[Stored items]
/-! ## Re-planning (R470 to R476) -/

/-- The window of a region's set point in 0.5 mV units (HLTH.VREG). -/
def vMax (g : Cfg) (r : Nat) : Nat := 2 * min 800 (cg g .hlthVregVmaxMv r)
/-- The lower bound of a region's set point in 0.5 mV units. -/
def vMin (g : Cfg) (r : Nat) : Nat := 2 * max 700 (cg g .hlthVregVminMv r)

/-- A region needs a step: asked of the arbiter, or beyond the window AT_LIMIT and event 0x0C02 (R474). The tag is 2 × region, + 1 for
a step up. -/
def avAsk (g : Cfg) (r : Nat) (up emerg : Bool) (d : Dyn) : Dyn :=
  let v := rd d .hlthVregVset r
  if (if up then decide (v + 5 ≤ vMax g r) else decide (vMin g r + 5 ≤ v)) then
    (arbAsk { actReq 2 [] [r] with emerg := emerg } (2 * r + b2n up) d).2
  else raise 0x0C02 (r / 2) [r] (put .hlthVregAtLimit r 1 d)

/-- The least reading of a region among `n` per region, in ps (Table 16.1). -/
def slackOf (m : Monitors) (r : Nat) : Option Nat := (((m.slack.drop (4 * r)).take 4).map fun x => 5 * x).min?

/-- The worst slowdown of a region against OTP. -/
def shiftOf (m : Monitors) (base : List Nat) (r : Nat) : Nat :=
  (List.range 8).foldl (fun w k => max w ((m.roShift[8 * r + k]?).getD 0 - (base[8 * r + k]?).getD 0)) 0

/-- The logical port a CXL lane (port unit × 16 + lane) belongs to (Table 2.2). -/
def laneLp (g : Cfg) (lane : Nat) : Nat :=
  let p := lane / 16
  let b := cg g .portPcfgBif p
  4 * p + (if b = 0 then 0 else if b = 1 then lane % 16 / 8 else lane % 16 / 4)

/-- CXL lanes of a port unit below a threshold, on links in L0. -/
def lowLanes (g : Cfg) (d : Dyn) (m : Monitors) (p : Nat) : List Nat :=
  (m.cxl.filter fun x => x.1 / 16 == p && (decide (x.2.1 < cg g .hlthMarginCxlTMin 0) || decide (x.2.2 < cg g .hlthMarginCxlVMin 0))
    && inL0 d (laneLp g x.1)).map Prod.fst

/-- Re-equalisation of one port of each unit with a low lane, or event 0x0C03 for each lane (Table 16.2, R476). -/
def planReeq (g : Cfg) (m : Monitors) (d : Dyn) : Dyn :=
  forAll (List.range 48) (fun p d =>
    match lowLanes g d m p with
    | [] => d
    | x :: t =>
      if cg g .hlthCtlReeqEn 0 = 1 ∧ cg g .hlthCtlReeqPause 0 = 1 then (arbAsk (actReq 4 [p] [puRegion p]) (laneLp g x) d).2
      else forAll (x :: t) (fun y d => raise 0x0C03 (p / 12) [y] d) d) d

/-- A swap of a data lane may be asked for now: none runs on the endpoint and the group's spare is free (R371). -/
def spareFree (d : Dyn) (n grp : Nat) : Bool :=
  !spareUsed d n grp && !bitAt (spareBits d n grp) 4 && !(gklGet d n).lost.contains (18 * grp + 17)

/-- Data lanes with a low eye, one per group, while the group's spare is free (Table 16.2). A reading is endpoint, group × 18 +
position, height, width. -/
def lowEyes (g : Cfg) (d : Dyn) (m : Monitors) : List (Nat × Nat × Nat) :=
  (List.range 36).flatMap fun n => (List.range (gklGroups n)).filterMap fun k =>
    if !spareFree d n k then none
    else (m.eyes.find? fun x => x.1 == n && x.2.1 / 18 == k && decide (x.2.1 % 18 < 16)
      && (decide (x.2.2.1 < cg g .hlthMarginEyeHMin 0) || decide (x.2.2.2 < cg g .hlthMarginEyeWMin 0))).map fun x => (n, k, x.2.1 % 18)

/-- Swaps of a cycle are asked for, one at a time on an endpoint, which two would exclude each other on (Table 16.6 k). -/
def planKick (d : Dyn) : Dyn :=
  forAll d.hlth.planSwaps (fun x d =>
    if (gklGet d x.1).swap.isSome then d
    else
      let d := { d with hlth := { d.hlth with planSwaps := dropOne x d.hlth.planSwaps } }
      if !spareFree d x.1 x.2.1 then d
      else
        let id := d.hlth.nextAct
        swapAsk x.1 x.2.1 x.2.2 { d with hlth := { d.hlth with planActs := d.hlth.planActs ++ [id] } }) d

...

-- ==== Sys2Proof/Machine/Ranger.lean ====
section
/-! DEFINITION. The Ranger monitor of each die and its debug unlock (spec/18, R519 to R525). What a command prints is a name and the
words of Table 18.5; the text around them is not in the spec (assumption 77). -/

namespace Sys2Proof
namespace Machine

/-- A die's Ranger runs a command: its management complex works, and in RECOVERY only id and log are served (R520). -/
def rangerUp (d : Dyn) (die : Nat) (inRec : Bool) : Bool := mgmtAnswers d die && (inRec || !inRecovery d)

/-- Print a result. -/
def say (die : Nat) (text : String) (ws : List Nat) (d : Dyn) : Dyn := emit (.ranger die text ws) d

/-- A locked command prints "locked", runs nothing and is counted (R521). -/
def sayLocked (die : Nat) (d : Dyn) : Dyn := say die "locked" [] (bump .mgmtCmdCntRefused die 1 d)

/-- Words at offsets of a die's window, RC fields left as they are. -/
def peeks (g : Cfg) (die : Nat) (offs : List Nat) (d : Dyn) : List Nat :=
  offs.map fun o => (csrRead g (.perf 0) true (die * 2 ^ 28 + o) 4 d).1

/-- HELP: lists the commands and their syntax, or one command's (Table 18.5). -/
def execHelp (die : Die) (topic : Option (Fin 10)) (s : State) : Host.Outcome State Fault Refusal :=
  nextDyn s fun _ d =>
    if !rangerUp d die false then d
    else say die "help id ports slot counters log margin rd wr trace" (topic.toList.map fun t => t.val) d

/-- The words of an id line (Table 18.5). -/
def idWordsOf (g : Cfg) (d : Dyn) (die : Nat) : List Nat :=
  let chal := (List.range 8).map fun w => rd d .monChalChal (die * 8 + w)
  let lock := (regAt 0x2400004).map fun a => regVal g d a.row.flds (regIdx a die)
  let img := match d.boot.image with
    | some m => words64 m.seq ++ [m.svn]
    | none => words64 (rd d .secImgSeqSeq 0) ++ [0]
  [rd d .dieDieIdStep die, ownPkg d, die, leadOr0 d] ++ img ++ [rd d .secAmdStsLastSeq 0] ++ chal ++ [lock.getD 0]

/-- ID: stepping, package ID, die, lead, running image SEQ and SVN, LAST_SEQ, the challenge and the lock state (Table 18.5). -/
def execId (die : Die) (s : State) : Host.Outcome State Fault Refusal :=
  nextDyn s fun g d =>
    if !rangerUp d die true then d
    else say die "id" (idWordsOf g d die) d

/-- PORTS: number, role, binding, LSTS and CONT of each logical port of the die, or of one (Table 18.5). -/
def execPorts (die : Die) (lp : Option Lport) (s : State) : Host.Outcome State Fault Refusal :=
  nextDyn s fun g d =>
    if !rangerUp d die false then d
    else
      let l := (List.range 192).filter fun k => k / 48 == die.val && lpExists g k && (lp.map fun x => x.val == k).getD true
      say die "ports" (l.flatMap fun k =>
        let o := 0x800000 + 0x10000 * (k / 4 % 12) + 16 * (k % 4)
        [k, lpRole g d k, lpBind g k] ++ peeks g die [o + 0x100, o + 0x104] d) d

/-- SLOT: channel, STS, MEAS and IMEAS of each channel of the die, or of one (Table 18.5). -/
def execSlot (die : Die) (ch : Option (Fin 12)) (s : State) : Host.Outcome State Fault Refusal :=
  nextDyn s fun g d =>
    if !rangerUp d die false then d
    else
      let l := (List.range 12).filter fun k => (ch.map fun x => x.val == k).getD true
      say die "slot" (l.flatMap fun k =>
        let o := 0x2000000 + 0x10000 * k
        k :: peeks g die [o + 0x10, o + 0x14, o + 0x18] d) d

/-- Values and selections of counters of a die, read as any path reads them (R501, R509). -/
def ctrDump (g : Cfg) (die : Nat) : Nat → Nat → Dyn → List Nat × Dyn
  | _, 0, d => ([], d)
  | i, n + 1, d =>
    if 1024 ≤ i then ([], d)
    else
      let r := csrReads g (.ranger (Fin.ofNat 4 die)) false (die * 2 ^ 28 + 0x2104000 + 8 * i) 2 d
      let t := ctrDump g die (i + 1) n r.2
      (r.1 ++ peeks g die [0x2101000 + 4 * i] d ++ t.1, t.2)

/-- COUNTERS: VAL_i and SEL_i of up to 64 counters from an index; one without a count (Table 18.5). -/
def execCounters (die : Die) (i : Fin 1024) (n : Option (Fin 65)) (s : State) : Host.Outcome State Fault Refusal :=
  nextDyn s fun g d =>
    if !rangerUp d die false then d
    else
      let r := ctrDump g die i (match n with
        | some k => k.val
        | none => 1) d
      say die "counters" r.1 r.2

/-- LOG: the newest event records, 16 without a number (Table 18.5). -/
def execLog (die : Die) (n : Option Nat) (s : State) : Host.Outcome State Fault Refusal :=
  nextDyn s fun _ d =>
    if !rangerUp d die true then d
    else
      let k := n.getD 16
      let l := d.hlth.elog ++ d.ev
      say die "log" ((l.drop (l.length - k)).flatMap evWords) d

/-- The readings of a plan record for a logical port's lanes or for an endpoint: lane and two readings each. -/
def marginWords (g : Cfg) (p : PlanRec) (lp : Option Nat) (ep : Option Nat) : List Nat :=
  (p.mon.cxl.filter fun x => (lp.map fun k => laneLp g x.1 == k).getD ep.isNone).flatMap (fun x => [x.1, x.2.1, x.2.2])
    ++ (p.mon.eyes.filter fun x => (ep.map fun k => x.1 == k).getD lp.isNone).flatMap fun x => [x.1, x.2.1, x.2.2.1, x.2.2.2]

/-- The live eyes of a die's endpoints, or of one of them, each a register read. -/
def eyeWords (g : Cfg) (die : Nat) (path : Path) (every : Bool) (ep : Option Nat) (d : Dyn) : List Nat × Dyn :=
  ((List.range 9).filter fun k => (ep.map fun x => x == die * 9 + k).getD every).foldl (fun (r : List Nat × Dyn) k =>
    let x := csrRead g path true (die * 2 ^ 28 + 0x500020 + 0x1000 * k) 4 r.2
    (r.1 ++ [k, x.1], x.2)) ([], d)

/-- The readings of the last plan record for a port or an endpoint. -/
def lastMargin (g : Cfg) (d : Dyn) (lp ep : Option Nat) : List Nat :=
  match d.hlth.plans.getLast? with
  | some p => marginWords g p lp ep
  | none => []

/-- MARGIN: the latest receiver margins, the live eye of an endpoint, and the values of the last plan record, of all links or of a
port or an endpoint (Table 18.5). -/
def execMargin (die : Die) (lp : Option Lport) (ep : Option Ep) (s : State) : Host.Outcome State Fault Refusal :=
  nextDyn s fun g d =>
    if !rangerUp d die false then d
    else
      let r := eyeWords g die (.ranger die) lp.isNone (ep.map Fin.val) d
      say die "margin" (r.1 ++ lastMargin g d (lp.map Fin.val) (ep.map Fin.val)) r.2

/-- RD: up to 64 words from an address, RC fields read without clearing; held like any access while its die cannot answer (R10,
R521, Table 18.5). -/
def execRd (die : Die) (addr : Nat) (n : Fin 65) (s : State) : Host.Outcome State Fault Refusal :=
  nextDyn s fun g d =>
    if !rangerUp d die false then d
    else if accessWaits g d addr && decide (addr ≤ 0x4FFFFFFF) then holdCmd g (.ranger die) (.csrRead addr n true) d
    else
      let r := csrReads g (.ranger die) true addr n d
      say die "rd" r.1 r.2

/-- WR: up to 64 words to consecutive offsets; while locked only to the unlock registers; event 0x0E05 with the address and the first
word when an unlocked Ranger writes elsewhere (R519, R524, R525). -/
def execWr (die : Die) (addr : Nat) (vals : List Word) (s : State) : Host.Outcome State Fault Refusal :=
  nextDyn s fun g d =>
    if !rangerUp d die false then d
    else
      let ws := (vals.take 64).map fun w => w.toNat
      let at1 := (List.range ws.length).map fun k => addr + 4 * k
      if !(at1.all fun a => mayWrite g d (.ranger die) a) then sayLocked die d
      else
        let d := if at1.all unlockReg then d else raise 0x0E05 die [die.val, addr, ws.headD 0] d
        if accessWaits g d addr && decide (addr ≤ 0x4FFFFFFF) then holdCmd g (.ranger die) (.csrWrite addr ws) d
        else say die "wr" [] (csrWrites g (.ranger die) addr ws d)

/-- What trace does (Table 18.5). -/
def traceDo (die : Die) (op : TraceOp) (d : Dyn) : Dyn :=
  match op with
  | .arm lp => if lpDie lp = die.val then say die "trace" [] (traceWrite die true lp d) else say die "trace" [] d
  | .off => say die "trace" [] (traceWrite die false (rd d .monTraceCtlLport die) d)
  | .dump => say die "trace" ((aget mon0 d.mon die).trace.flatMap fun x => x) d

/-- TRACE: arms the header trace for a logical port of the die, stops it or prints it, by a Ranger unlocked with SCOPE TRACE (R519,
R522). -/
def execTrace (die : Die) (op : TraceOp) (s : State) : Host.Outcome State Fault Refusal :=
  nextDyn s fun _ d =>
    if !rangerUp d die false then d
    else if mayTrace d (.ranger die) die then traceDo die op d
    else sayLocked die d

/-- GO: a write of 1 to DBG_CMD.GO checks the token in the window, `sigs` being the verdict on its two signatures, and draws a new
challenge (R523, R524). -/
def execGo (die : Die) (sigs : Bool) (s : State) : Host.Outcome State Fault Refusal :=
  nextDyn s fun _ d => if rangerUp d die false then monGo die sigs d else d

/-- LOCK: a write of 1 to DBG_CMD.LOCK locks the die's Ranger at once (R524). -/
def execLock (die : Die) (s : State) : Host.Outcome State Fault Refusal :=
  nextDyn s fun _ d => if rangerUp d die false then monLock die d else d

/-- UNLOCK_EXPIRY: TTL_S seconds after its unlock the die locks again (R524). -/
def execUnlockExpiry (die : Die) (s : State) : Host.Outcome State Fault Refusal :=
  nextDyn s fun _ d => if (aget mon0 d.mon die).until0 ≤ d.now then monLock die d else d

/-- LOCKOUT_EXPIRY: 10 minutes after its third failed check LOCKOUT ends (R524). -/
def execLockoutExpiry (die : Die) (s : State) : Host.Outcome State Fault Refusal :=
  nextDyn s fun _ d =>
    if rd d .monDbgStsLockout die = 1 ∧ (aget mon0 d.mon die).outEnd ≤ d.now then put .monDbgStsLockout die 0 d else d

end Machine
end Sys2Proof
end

* [BRIEF]: Retype exactly, and only, the lines above from the one where "against OTP. -/" occurs up to and including the one where "let b := cg g .portPcfgBif p" occurs.

* [WRITTEN RESPONSE]:
/-- The worst slowdown of a region against OTP. -/
def shiftOf (m : Monitors) (base : List Nat) (r : Nat) : Nat :=
  (List.range 8).foldl (fun w k => max w ((m.roShift[8 * r + k]?).getD 0 - (base[8 * r + k]?).getD 0)) 0

/-- The logical port a CXL lane (port unit × 16 + lane) belongs to (Table 2.2). -/
def laneLp (g : Cfg) (lane : Nat) : Nat :=
  let p := lane / 16
  let b := cg g .portPcfgBif p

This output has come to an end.